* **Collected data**
* * * * *
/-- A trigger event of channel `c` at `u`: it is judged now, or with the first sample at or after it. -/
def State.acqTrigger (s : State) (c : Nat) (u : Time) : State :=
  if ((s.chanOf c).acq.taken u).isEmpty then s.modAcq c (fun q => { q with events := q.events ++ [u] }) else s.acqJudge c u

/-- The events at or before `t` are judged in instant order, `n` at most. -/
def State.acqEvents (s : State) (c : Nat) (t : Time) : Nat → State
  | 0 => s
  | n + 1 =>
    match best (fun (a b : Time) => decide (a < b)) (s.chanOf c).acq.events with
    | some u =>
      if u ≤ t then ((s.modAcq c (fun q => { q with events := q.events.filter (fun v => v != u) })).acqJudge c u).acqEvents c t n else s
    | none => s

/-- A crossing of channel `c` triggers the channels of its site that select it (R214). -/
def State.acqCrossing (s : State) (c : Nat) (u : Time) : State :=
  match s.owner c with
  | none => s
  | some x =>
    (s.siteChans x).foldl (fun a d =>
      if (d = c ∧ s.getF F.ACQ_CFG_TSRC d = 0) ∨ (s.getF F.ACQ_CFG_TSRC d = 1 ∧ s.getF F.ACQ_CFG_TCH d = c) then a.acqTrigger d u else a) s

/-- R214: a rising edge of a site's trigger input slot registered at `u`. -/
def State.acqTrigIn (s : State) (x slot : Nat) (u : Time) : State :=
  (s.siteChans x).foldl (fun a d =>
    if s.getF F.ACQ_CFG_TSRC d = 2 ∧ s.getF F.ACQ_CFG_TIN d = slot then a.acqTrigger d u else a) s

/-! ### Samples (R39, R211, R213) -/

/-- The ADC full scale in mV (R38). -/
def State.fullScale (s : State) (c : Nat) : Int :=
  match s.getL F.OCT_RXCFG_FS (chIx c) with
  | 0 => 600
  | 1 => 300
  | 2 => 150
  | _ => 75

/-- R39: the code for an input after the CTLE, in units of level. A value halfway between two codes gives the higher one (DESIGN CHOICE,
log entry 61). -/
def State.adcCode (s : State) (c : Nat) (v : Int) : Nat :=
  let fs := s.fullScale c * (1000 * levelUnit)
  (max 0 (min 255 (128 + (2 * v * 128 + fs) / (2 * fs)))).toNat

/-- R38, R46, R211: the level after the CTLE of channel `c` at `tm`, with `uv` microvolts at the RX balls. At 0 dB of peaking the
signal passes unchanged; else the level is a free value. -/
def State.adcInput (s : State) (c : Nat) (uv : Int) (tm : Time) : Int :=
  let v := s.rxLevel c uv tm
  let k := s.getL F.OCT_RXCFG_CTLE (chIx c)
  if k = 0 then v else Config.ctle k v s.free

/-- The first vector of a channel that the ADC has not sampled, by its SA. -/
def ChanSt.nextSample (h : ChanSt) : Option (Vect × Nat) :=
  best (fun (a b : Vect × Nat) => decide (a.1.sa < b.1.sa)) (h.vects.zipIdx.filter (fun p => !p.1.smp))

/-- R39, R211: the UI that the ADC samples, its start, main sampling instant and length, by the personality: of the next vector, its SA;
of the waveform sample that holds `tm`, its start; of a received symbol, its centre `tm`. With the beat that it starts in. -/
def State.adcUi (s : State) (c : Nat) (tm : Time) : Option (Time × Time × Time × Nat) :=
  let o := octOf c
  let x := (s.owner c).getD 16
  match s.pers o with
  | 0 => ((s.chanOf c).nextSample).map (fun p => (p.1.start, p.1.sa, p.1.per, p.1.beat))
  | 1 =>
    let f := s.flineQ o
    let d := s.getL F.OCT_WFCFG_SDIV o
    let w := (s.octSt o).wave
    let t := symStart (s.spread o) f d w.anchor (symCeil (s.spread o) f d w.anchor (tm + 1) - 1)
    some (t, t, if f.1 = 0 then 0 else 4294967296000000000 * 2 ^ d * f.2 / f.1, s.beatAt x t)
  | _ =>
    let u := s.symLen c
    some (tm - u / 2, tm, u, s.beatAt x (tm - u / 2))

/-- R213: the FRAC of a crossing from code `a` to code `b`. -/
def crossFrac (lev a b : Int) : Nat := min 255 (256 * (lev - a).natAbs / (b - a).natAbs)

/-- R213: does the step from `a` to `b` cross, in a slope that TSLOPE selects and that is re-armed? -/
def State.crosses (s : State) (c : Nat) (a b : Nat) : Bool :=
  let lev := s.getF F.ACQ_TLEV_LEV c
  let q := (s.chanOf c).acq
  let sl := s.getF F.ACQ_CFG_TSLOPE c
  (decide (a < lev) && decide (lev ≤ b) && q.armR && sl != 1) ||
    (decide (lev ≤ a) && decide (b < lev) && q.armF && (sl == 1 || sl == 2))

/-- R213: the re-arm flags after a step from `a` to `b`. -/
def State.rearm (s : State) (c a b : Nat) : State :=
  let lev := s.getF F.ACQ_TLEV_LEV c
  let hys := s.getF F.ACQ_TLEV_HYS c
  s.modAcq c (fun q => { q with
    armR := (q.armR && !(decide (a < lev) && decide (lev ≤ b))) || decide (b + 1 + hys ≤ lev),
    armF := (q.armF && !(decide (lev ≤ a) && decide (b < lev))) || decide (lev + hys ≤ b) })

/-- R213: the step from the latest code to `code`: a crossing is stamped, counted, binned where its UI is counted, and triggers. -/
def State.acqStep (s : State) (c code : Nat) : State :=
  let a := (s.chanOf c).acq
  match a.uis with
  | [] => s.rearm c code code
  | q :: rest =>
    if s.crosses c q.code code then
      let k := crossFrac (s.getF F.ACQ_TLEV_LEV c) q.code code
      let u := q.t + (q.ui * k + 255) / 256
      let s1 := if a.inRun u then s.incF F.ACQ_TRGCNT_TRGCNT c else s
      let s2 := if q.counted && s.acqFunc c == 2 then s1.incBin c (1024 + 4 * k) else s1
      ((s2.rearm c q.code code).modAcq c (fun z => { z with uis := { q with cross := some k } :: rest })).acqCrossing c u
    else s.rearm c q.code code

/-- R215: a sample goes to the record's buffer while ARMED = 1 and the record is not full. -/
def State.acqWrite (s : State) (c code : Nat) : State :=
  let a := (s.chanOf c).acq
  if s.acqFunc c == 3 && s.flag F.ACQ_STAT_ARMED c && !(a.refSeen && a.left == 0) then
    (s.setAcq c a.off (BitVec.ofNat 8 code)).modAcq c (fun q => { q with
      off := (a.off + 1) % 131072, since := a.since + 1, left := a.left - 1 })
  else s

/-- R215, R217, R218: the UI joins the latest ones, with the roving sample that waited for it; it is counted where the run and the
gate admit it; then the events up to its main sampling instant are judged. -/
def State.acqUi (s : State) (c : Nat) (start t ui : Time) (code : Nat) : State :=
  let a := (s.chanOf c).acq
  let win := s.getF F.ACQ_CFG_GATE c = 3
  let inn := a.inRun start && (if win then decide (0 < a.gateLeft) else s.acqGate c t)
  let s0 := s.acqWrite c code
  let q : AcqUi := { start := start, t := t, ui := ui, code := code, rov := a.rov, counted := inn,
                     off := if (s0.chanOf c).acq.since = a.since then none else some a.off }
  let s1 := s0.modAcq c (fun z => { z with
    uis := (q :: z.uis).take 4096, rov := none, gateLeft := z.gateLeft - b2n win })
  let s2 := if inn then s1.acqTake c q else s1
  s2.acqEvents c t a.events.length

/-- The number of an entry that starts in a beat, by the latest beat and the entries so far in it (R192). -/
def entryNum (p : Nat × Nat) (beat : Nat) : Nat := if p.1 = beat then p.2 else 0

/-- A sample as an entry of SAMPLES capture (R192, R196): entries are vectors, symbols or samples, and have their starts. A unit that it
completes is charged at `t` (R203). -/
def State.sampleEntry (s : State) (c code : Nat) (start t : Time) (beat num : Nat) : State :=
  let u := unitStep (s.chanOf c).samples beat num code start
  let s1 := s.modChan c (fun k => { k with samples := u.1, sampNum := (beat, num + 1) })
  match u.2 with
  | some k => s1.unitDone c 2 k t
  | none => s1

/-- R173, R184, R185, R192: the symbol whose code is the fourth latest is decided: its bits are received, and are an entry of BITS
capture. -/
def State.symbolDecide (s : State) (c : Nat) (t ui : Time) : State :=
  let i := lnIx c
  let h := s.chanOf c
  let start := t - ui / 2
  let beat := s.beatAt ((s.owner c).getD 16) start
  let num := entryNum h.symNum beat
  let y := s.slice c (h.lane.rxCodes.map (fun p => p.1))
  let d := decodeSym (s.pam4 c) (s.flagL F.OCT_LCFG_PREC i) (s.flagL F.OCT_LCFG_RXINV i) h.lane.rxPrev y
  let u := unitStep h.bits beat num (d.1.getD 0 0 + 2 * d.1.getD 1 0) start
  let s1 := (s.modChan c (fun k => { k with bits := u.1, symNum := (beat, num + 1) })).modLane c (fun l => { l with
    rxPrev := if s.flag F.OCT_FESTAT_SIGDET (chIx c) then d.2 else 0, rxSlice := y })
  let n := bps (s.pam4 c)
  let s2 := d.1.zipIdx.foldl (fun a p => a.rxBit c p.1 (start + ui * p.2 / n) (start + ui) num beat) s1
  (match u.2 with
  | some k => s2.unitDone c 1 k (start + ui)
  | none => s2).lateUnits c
* * * * *
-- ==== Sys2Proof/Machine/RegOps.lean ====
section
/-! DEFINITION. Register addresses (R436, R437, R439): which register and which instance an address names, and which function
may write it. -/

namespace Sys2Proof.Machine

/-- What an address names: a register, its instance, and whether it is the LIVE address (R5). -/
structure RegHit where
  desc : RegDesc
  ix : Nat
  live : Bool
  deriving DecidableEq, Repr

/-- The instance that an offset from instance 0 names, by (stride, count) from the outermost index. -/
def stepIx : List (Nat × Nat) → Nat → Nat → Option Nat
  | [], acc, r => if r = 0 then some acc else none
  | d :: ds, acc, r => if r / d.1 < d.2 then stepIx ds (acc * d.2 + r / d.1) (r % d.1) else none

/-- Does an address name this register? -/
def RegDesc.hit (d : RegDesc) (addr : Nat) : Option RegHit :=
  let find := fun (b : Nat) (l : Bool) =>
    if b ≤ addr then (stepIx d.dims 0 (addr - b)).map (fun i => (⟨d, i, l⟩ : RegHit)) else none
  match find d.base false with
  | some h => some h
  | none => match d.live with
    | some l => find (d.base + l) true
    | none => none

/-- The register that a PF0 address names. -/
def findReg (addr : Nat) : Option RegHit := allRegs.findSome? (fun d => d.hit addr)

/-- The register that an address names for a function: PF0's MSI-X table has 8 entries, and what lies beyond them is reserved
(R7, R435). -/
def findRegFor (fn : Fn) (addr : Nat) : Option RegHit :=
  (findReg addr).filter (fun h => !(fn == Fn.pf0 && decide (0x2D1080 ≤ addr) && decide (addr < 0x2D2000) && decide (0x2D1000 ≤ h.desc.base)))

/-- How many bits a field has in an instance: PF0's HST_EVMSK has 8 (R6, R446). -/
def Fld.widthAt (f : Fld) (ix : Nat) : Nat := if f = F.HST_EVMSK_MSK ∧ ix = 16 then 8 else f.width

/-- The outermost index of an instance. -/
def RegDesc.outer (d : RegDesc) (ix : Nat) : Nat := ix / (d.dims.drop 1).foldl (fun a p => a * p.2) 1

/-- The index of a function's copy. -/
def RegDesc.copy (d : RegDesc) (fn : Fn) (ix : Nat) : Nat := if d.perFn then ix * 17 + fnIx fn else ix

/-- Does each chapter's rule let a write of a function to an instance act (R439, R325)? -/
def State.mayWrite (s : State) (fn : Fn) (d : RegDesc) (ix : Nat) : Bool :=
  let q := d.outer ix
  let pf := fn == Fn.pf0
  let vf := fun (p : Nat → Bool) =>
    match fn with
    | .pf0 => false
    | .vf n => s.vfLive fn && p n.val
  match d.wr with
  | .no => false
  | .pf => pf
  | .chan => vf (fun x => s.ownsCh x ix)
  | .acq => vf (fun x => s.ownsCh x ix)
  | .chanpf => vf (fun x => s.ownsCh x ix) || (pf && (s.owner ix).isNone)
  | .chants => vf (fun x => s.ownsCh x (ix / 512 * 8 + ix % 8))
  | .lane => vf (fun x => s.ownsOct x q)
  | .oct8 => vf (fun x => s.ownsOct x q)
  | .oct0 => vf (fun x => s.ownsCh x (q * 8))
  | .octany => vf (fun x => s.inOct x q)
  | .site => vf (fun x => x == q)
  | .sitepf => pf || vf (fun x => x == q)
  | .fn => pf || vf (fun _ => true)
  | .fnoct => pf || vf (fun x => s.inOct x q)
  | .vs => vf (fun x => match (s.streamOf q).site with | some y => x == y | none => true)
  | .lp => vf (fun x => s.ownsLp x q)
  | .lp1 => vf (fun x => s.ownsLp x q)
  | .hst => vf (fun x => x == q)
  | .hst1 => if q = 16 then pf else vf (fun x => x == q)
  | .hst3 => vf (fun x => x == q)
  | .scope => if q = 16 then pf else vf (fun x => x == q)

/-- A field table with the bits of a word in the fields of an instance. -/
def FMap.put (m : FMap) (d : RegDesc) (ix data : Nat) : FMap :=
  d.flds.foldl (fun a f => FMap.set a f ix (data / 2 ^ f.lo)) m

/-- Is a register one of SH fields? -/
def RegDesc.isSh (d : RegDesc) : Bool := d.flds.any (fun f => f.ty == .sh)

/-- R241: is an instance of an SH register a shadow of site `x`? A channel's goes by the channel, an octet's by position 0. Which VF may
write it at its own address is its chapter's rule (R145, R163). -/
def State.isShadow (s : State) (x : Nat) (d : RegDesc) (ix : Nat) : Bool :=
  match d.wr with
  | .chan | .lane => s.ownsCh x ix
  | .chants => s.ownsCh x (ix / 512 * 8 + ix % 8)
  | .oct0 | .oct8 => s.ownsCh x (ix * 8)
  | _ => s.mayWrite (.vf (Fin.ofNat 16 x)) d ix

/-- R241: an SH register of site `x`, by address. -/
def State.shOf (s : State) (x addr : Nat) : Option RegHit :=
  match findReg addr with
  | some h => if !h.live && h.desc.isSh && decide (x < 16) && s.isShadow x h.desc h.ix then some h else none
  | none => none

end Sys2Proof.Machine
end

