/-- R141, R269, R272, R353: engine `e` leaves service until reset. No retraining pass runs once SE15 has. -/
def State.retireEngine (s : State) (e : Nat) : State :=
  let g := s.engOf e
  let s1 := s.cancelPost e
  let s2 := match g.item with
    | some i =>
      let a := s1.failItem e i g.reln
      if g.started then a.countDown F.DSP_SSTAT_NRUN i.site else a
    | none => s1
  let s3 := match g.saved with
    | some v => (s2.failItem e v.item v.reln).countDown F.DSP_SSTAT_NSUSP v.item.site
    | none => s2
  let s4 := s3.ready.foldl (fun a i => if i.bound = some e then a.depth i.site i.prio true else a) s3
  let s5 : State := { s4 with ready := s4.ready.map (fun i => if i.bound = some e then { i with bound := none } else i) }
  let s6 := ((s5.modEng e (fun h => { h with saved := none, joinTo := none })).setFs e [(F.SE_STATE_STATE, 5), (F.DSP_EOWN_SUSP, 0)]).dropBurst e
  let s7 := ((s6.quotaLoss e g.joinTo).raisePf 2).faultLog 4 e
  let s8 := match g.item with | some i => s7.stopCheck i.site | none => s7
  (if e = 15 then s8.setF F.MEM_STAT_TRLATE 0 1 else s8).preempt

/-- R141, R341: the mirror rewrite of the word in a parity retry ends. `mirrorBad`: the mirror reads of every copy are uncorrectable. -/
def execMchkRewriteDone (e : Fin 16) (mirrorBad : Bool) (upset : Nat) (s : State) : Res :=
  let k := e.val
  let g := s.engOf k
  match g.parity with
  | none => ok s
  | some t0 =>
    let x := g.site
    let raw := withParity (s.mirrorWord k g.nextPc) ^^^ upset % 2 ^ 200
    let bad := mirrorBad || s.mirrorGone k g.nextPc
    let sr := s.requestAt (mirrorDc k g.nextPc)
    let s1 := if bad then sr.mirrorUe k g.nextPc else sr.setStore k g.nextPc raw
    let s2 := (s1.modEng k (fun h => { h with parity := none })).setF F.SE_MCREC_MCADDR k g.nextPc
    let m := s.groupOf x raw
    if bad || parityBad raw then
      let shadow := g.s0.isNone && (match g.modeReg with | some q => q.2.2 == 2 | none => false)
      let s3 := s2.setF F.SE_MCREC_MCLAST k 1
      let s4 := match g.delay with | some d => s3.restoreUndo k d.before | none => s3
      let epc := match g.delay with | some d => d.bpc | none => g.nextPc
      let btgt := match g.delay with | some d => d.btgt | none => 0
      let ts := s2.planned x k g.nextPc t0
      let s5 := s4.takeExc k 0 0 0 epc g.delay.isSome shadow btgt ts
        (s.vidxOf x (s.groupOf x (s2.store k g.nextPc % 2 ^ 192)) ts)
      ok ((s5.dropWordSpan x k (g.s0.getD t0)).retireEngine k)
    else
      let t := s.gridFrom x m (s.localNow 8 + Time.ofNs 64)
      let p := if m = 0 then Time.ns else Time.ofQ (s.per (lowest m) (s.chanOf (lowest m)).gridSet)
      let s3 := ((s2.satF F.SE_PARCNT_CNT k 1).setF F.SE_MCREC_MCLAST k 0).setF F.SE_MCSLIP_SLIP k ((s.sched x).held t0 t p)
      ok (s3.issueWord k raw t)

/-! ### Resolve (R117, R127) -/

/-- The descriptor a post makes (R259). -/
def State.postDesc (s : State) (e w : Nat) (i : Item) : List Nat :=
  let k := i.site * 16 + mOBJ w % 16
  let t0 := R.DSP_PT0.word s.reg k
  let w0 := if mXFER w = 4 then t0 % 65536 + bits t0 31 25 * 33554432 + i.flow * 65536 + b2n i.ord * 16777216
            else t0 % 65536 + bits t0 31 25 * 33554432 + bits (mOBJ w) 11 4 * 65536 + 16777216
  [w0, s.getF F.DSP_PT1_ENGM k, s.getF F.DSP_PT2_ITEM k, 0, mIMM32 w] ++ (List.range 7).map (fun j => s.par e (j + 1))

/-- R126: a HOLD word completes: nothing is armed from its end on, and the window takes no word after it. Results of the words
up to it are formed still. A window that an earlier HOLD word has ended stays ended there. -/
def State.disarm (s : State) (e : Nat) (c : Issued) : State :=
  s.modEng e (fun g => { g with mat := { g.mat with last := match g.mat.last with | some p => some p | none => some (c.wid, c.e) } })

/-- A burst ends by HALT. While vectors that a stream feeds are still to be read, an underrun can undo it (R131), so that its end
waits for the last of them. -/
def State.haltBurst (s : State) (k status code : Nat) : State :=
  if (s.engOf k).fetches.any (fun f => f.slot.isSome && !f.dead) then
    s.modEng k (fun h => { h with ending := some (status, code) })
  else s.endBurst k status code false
* * * * *
* **Directions for this task**
Among the entries above, copy exactly only the lines starting with the one containing "desc : RegDesc" and going through the one containing "def findReg (addr", both ends included.

* **Task answer**
  desc : RegDesc
  ix : Nat
  live : Bool
  deriving DecidableEq, Repr

/-- The instance that an offset from instance 0 names, by (stride, count) from the outermost index. -/
def stepIx : List (Nat × Nat) → Nat → Nat → Option Nat
  | [], acc, r => if r = 0 then some acc else none
  | d :: ds, acc, r => if r / d.1 < d.2 then stepIx ds (acc * d.2 + r / d.1) (r % d.1) else none

/-- Does an address name this register? -/
def RegDesc.hit (d : RegDesc) (addr : Nat) : Option RegHit :=
  let find := fun (b : Nat) (l : Bool) =>
    if b ≤ addr then (stepIx d.dims 0 (addr - b)).map (fun i => (⟨d, i, l⟩ : RegHit)) else none
  match find d.base false with
  | some h => some h
  | none => match d.live with
    | some l => find (d.base + l) true
    | none => none

/-- The register that a PF0 address names. -/
def findReg (addr : Nat) : Option RegHit := allRegs.findSome? (fun d => d.hit addr)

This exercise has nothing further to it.